In The Night Season by Richard Bausch

HarperCollins June 1998 326 pp. 24.00

Copyright © Steven E. Alford

 

Richard Bausch's In the Night Season is about grief, loss, and hope. But more than anything else, it chronicles the hidden reserves of the human will, the capacity to stare down the prospect of imminent death with a few well-chosen Anglo-Saxonisms.

The scene is rural Virginia, in and around the ominously named Darkness Falls. Edward Bishop is a lonely, fifty-six-year-old Black Vietnam vet who has settled into solitary middle age, repairing televisions and VCRs. In his mail one day he receives a crude and hateful missive from the Virginia Front, a local white supremacist organization that takes exception to his caring for eleven-year-old Jason, a neighbor. Jason is the son of Nora Michaelson, a white widow whose husband, deeply in debt from a failed business, died in an automobile accident.

Nora makes ends meet by counseling at a local Catholic school. Although qualified, she no longer teaches.

"Something about the life had exhausted her and made her feel obscurely angry a lot of the time. … so many of the students she encountered had already been ruined by other teachers, or by the culture they lived in, which seemed to value everything else over knowledge, and these students-ignorant, oddly cynical about life, often uncivil, and incredibly complacent about their ignorance-these students were so self-satisfied and aggressively obtuse that unvaryingly they made her feel a black desire to lash out, a smoldering rage."

Her rage serves her well as events unfold.

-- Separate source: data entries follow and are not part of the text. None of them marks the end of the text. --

-- ==== Sys2Proof/Machine/HostReq.lean ====
section
/-! DEFINITION. Requests of the host and of `pcall` at the service cores: memory, partitions, splits and merges, maps, grants, kiln loads, interrupts (01 R43 to R46; 08 R206, R209 to R211, R215; 10 R258; 12 R297; 15 R366, R370, R377 to R380, R404). -/

namespace Sys2Proof.Machine

/-! ## Host reads and writes (10 R258) -/

def toHost (s : State) (m : HostMsg) : State := { s with host := s.host ++ [m] }

/-- One piece of a host access: through the partition's map. -/
def hostKey (s : State) (p : Partition) (va n : Nat) (write : Bool) : Option Nat :=
  match place s p (.slice 0 0) va n false with
  | .mem key => some key
  | .fault _ => none
  | .hbm => (extFind p.map va).bind fun e => if (if write then e.w else e.rd) then some (extKey e va) else none

/-- The pieces of a host access as (device address, length, physical address), cut at 64 KiB; none where one faults. -/
def hostPieces (s : State) (p : Partition) (write : Bool) : Nat → Nat → Nat → Option (List (Nat × Nat × Nat))
  | 0, _, n => if n = 0 then some [] else none
  | fuel + 1, va, n =>
    if n = 0 then some []
    else if 2 ^ 56 ≤ va then none
    else
      let len := min n (65536 - va % 65536)
      (hostKey s p va len write).bind fun key => (hostPieces s p write fuel (va + len) (n - len)).map fun r => (va, len, key) :: r

/-- A request is received at the end of its service core's queue; while 256 stand there the host is held back (11 R259). A read keeps the writes that
are not fenced now. -/
def hostReceive (pid sc : Nat) (kind : HostKind) (va : Word) (len : Nat) (data : List Byte) (s : State) : State :=
  if h : sc < 64 then
    if 256 ≤ s.svcCores[sc].queue.length || (die s (sc / 4)).fenced then s
    else
      let r : HostReq := ⟨pid, kind, va.toNat, len, data, none, 0, if kind = .read then s.hostOld else []⟩
      { s with svcCores := s.svcCores.set sc ⟨s.svcCores[sc].queue ++ [r]⟩ }
  else s

/-- HOST_READ. -/
def execHostRead (pid sc : Nat) (va : Word) (len : Nat) (s : State) : Out := .next (hostReceive pid sc .read va len [] s)

/-- HOST_WRITE. -/
def execHostWrite (pid sc : Nat) (va : Word) (data : List Byte) (s : State) : Out := .next (hostReceive pid sc .write va data.length data s)

/-- HOST_LAUNCH_REQUEST (11 R283, 12 R288). -/
def execHostLaunchRequest (pid sc : Nat) (handle : Word) (t : Nat) (s : State) : Out := .next (hostReceive pid sc (.launch handle t) 0 0 [] s)

/-- Whether the block or granule of a physical place is covered by a request, so that it writes it whole (08 R213, R214). -/
def wholeUnit (r : HostReq) (va key : Nat) : Bool :=
  let u := if isHbm key then 32 else 16
  r.va ≤ va - va % u && va - va % u + u ≤ r.va + r.len

/-- A poisoned block or granule that a request reads, or writes in part. -/
def hostPoison (s : State) (r : HostReq) (q : Nat × Nat × Nat) : Bool :=
  (List.range ((q.1 % 16 + q.2.1 + 15) / 16)).any fun i =>
    let key := granule q.2.2 + 16 * i
    poisoned s key && !(r.kind == .write && wholeUnit r (q.1 - q.1 % 16 + 16 * i) key)

/-- Whether the LM at a physical address is saved with its core. -/
def lmSaved (p : Partition) (key : Nat) : Bool := isLm key && p.saves.any fun v => !v.victim && v.loc == servedAt key
/-- Whether it is not the partition's, and will not be before the partition runs again. -/
def lmAway (p : Partition) (key : Nat) : Bool := isLm key && p.st != .running && (p.st == .descheduled || lmSaved p key)

/-- A device write that a host read may see or not: the act and the thread that made it. -/
def HostOld.write (e : HostOld) : Nat × Word := (e.act, e.thid)

/-- The device writes that are not fenced for a host read of a range, each of which it sees or does not see (10 R258; log 43). -/
def openWrites (view : List HostOld) (pid key n : Nat) : List HostOld :=
  view.filter fun e => e.part == pid && decide (key ≤ e.key) && decide (e.key < key + n)

/-- A byte that a host read returns: what it was after the last of its writes that the read sees, with `last` what it is now. -/
def byteSeen (saw : HostOld → Bool) (last : Byte) (es : List HostOld) : Byte :=
  match es with
  | [] => last
  | e :: r => if (e :: r).any saw then byteSeen saw last r else e.old

/-- The bytes that a host read takes from a granule: of each write that is not fenced it sees all or nothing (10 R243, R258). -/
def hostBytes (s : State) (view : List HostOld) (pid key n : Nat) : List Byte × State :=
  match openWrites view pid key n with
  | [] => (s.mem.readN key n, s)
  | e :: r =>
    let ws := ((e :: r).map HostOld.write).eraseDups
    let saw (e : HostOld) : Bool := Config.hostPick s.free (ws.findIdx (· == e.write))
    ((List.range n).map fun i => byteSeen saw (s.mem.read (key + i)) ((e :: r).filter fun e => e.key == key + i), { s with free := s.free + 1 })

/-- One granule of a host request at `key`, `n` bytes of it, and the request after it (10 R243). -/
def hostGranule (s : State) (r : HostReq) (key n : Nat) : State × HostReq :=
  let r' := { r with done := r.done + n }
  if r.kind = .write then
    let t := writeSeen s r.pid key ((r.data.drop r.done).take n)
    let va := r.va + r.done
    let u := if isHbm key then 32 else 16
    (if wholeUnit r va key && (va + n) % u == 0 then clearPoison t key else t, r')
  else
    let q := hostBytes s r.view r.pid key n
    (q.2, { r' with data := r.data ++ q.1 })

/-- A service core's accesses, in the queues of the banks. -/
def svcAgent (n : Fin 64) (pid : Nat) : Agent := ⟨.svc (n.val / 4) (n.val % 4), 0, pid, 0⟩

/-- An act of a service core on its oldest host request: a launch; the translation of a whole access; or one granule of it, in order, as its bank lets it
act (08 R202); a request that faults performs nothing (10 R243, R258; 11 R283). -/
def svcAct (n : Fin 64) (s : State) : State :=
  match s.svcCores[n].queue with
  | [] => s
  | r :: rest =>
    let put (t : State) (l : List HostReq) : State := { t with svcCores := t.svcCores.set n ⟨l⟩ }
    let fin (t : State) (r : HostReq) (ok : Bool) : State := toHost (put t rest) (hostAnswer r ok)
    match part? s r.pid with
    | none => fin s r false
    | some p =>
      match r.kind, r.xl with
      | .launch handle t, _ => put (signalGraph s r.pid false handle t) rest
      | _, none => match hostPieces s p (r.kind == .write) (r.len / 65536 + 2) r.va r.len with
        | none => fin s r false
        | some xl =>
          if xl.any fun q => lmAway p q.2.2 || hostPoison s r q then fin s r false
          else if r.len = 0 then fin s r true
          else put s ({ r with xl := some xl } :: rest)
      | _, some xl =>
        let va := r.va + r.done
        let k := min (16 - va % 16) (r.len - r.done)
        match xlFind xl va with
        | none => fin s r false
        | some key =>
          if lmAway p key || hostPoison s r (va, k, key) then fin s r false
          else if lmSaved p key then s
          else
            let a := agentTurn s (svcAgent n r.pid) key
            let g := hostGranule a.2 r key k
            if !a.1 then a.2 else if r.len ≤ g.2.done then fin g.1 g.2 true else put g.1 (g.2 :: rest)

/-! ## Units (08 R210, R211, R213; 15 R404) -/

/-- STATE of a unit in the ownership table: 0 free, 1 owned, 2 firmware, 3 retired (08 R210). -/
def unitState (s : State) (u : Nat) : Nat :=
  if s.retired.contains u then 3 else if (ownerOf s u).isSome then 1 else if s.firmware.contains u then 2 else 0

def unitFree (s : State) (u : Nat) : Bool := unitState s u == 0

def grantUnits (g : Grant) : List Nat := (List.range (2 ^ g.log2)).map fun i => g.first + i
def grantOk (g : Grant) : Bool := g.log2 ≤ 20 && g.first % 2 ^ g.log2 == 0 && g.first + 2 ^ g.log2 ≤ 2 ^ 20

/-- The first flat address of a unit and its length. -/
def unitRange (u : Nat) : Nat × Nat :=
  if u < 2 ^ 32 then (hbmKey (u * 2 ^ 21), 2 ^ 21)
  else
    let k := u - 2 ^ 32
    (sliceKey (k / 32 / 64) (k / 32 % 64) (k % 32 * 65536), 65536)

/-- A unit's bytes become zero for a partition, its poison clear, its full/empty bits full (08 R211). -/
def clearUnit (s : State) (pid u : Nat) : State :=
  let r := unitRange u
  let out (a : Nat) : Bool := a < r.1 || r.1 + r.2 ≤ a
  { forget s pid (fun a => !out a) with mem := s.mem.filter fun x => out x.1, feEmpty := s.feEmpty.filter out, poison := s.poison.filter out }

Although Bishop takes his fears to Chief Investigator Shaw of the police, no one is particularly concerned about the home grown racists until a murder occurs. At first, the police throw all their resources toward tracking down the Virginia Front membership, who seem to be responsible for the crime. Then, in separate incidents, Nora and her son Jason are kidnapped by a band of brutal thugs. Although the police remain in the dark, Nora and Jason learn that the murder was obscurely connected to Nora's late husband.

The killers are convinced that Nora or Jason has information that will lead them to a cache of extraordinarily valuable merchandise. Neither she nor her son knows anything about the merchandise, or its relation to her dead husband, but the crooks don't believe them. For the rest of the novel we alternate between the story of the kidnappers brutalizing Nora and Jason, and of policeman Shaw trying to locate members of the Virginia Front.

Alongside the kidnapping story, we learn of Shaw's life, and here Bausch demonstrates his artfulness, as Shaw's personal tragedies and disappointments reflect and contrast with those of the Michaelsons'. Deeply depressed over the death of his own son years earlier, trying to remain on the wagon as he realizes that his ex-wife is finding her own way in life while he is not, Shaw barely makes it through his days. As it slowly dawns on him that a relationship exists between the murder and the kidnappings, Shaw realizes that a redemption of sort is possible if he can save the life of Nora Michaelson's young son.

Despite the ordinariness of the events chronicled in the novel-a group of lowlife thugs, a single mother trying to get by-Bausch's novel makes for gripping reading. The hook is not so much the plot as the intriguing deadness of affect in the prose style. The lives and actions of the criminals are portrayed with a documentarian's hand, leaving the opportunity for judgment to the reader.

Despite-or perhaps because of-its macho trappings, In the Night Season falls into the realm of traditional American romanticism, a vector that reaches from Hemingway, to Dickey's Deliverance, to Stone's Dog Soldiers, to Pinckney Benedict's flamboyant Dogs of God. As in these novels, Season's characters inhabit the rural wilderness, where they find that the true threat to their well-being isn't the savagery of nature, but the brutality of the human heart. What distinguishes Bausch's novel from its predecessors is that the heroic protagonists aren't rough-hewn, monosyllabic men, but a seemingly helpless widow and her young son.

Post-Tarantino Hollywood should take note of In the Night Season. Much in this novel is cinematic, reminiscent of The Petrified Forest or Key Largo. Hostage incidents, well played, allow us to identify with the victims, and compare our own responses to those of the unpredictable protagonists.

In the Night Season is a finely crafted drama that evokes the lives of characters under threat and their courageous response to danger. Despite a somewhat sappy ending, Bausch's novel is an captivating story with admirable emotional resonance.